[[ PROVIDED INFORMATION, beginning ]]

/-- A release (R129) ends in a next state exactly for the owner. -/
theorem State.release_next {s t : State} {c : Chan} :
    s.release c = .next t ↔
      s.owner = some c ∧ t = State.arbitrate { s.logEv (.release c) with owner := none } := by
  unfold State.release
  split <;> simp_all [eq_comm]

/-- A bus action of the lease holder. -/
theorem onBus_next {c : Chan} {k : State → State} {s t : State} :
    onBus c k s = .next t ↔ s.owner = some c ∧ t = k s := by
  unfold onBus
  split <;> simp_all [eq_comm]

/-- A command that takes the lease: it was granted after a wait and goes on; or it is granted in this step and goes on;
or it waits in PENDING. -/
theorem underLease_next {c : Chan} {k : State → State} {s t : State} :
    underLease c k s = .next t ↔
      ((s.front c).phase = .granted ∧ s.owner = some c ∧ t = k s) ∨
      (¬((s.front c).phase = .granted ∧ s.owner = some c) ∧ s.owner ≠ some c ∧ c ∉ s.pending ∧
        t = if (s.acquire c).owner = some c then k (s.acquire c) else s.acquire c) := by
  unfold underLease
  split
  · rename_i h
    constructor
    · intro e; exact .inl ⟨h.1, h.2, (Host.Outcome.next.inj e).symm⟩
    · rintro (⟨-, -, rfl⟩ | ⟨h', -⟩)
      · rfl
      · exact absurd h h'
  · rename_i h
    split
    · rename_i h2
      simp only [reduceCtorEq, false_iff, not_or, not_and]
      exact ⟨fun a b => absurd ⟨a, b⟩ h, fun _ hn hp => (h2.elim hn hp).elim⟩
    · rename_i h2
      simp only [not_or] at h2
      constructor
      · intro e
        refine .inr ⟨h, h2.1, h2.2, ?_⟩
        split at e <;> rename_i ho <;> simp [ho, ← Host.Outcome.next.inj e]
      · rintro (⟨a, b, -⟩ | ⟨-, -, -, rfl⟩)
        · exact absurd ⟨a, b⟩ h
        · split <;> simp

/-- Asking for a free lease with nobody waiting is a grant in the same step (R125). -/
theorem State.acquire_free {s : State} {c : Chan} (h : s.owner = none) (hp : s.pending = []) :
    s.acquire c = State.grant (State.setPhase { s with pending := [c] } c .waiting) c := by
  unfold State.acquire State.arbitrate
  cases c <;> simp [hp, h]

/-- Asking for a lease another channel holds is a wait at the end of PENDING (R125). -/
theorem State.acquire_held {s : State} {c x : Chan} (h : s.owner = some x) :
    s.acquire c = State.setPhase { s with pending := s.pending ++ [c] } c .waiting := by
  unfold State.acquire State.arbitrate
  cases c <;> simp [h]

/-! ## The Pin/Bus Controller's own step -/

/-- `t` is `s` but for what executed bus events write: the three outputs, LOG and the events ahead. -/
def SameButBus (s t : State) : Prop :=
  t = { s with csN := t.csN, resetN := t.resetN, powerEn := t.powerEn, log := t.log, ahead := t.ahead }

[[ PROVIDED INFORMATION, end ]]
[[ PROVIDED INFORMATION, beginning ]]

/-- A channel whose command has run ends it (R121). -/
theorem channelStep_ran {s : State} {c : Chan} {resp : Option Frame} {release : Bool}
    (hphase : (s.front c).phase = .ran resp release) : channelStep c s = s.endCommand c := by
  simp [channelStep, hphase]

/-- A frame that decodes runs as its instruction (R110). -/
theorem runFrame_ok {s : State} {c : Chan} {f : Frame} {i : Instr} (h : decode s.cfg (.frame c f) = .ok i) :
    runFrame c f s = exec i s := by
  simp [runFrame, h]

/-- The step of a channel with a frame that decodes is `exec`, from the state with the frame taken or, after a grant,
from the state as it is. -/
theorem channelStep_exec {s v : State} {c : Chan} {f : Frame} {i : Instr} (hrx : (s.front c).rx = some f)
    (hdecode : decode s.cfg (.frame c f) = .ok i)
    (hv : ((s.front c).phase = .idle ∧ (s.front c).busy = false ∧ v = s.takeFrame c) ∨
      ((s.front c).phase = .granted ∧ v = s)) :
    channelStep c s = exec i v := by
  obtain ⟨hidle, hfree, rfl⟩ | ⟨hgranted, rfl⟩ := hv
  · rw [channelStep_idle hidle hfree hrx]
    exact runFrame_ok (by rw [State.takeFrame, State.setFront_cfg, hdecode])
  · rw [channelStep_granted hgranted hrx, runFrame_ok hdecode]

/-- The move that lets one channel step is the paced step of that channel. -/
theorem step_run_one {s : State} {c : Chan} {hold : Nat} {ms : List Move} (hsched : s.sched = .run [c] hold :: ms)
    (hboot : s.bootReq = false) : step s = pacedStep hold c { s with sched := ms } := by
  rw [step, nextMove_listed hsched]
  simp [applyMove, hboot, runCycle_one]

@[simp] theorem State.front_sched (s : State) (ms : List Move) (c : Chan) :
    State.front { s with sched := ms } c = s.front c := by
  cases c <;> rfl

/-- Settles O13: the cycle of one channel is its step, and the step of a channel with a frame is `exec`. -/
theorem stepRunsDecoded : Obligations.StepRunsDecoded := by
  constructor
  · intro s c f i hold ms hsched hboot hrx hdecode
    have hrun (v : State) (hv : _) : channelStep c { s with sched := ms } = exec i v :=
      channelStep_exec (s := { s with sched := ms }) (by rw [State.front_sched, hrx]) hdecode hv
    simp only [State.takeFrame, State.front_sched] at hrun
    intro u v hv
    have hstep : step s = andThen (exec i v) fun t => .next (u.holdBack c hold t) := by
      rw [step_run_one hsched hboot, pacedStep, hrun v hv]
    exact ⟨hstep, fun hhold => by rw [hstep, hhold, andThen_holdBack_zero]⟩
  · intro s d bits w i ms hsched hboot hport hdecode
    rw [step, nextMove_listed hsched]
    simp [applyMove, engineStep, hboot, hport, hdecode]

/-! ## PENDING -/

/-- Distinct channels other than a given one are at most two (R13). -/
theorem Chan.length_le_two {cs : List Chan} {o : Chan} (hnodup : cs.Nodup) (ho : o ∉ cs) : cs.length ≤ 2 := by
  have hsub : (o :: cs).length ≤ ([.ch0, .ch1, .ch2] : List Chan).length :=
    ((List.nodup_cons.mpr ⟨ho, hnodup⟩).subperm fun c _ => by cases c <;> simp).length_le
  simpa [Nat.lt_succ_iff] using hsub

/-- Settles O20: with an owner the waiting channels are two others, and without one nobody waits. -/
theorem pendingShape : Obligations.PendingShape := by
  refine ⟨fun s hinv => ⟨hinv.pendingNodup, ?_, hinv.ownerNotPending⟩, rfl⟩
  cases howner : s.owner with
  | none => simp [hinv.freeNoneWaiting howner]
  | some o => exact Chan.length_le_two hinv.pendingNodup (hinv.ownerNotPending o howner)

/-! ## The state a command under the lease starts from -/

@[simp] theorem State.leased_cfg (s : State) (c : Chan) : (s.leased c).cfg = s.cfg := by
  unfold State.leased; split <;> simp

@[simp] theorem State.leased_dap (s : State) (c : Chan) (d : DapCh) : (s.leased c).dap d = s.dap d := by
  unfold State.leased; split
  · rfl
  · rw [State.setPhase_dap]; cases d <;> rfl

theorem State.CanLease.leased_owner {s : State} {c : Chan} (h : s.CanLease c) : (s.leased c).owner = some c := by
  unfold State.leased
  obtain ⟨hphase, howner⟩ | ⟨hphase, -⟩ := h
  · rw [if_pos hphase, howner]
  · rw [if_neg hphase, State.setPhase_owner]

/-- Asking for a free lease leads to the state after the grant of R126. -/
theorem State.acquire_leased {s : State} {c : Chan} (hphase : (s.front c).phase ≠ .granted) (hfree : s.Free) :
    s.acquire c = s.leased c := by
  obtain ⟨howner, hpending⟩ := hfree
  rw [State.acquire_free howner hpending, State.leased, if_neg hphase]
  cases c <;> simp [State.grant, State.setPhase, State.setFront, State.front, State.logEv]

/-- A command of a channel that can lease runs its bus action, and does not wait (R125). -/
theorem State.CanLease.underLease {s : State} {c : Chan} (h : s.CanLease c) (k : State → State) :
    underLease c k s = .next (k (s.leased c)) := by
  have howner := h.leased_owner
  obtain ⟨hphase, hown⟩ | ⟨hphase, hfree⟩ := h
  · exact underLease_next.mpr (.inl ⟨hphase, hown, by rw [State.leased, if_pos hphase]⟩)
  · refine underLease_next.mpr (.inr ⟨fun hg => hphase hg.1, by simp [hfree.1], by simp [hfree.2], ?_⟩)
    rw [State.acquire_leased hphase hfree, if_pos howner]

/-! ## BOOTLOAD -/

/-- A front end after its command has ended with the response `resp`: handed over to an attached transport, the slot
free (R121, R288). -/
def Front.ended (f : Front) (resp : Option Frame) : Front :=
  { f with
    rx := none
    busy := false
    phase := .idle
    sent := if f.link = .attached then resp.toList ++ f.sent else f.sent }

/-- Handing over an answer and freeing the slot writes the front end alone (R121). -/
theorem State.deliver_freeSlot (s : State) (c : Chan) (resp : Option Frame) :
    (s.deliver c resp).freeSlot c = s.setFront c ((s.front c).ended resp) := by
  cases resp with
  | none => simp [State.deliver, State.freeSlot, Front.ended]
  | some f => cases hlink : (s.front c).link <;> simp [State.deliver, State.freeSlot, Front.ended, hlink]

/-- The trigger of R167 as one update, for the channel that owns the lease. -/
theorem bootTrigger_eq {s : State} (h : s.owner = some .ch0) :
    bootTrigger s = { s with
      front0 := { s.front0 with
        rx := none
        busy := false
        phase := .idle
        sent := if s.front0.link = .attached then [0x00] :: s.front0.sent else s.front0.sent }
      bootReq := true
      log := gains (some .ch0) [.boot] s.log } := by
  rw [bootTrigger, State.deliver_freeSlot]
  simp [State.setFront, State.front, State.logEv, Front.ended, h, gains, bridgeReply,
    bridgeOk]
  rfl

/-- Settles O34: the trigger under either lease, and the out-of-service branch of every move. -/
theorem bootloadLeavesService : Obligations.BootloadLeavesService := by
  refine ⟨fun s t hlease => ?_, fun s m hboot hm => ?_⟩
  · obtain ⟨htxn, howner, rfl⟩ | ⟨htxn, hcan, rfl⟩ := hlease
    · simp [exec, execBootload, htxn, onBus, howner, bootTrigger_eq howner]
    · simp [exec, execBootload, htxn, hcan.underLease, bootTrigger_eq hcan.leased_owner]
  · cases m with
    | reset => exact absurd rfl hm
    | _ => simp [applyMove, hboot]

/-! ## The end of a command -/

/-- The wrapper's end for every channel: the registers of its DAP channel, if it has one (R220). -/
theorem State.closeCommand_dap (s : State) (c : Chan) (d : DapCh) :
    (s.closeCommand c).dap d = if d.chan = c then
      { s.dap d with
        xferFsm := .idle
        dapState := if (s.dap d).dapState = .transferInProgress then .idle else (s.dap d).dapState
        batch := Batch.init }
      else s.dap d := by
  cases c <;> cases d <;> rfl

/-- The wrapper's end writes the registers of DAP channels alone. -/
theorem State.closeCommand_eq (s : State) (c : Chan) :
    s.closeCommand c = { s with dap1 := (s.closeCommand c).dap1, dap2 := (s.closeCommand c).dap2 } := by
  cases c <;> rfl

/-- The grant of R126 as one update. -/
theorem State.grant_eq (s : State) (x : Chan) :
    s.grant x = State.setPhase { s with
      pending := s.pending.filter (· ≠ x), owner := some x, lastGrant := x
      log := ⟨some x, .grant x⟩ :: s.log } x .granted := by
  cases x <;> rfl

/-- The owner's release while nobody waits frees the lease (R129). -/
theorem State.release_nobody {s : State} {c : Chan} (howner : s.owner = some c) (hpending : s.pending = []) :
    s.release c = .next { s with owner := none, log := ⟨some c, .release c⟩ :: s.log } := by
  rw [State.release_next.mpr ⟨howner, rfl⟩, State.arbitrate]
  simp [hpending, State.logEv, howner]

[[ PROVIDED INFORMATION, end ]]

• **DIRECTIONS**
Could you reproduce, exactly, every line above from the line with "s.CanLease c) (k" to the line with "rw [bootTrigger, State.deliver_freeSlot]", and no other line? Both ends count.

• **REPLY**
theorem State.CanLease.underLease {s : State} {c : Chan} (h : s.CanLease c) (k : State → State) :
    underLease c k s = .next (k (s.leased c)) := by
  have howner := h.leased_owner
  obtain ⟨hphase, hown⟩ | ⟨hphase, hfree⟩ := h
  · exact underLease_next.mpr (.inl ⟨hphase, hown, by rw [State.leased, if_pos hphase]⟩)
  · refine underLease_next.mpr (.inr ⟨fun hg => hphase hg.1, by simp [hfree.1], by simp [hfree.2], ?_⟩)
    rw [State.acquire_leased hphase hfree, if_pos howner]

/-! ## BOOTLOAD -/

/-- A front end after its command has ended with the response `resp`: handed over to an attached transport, the slot
free (R121, R288). -/
def Front.ended (f : Front) (resp : Option Frame) : Front :=
  { f with
    rx := none
    busy := false
    phase := .idle
    sent := if f.link = .attached then resp.toList ++ f.sent else f.sent }

/-- Handing over an answer and freeing the slot writes the front end alone (R121). -/
theorem State.deliver_freeSlot (s : State) (c : Chan) (resp : Option Frame) :
    (s.deliver c resp).freeSlot c = s.setFront c ((s.front c).ended resp) := by
  cases resp with
  | none => simp [State.deliver, State.freeSlot, Front.ended]
  | some f => cases hlink : (s.front c).link <;> simp [State.deliver, State.freeSlot, Front.ended, hlink]

/-- The trigger of R167 as one update, for the channel that owns the lease. -/
theorem bootTrigger_eq {s : State} (h : s.owner = some .ch0) :
    bootTrigger s = { s with
      front0 := { s.front0 with
        rx := none
        busy := false
        phase := .idle
        sent := if s.front0.link = .attached then [0x00] :: s.front0.sent else s.front0.sent }
      bootReq := true
      log := gains (some .ch0) [.boot] s.log } := by
  rw [bootTrigger, State.deliver_freeSlot]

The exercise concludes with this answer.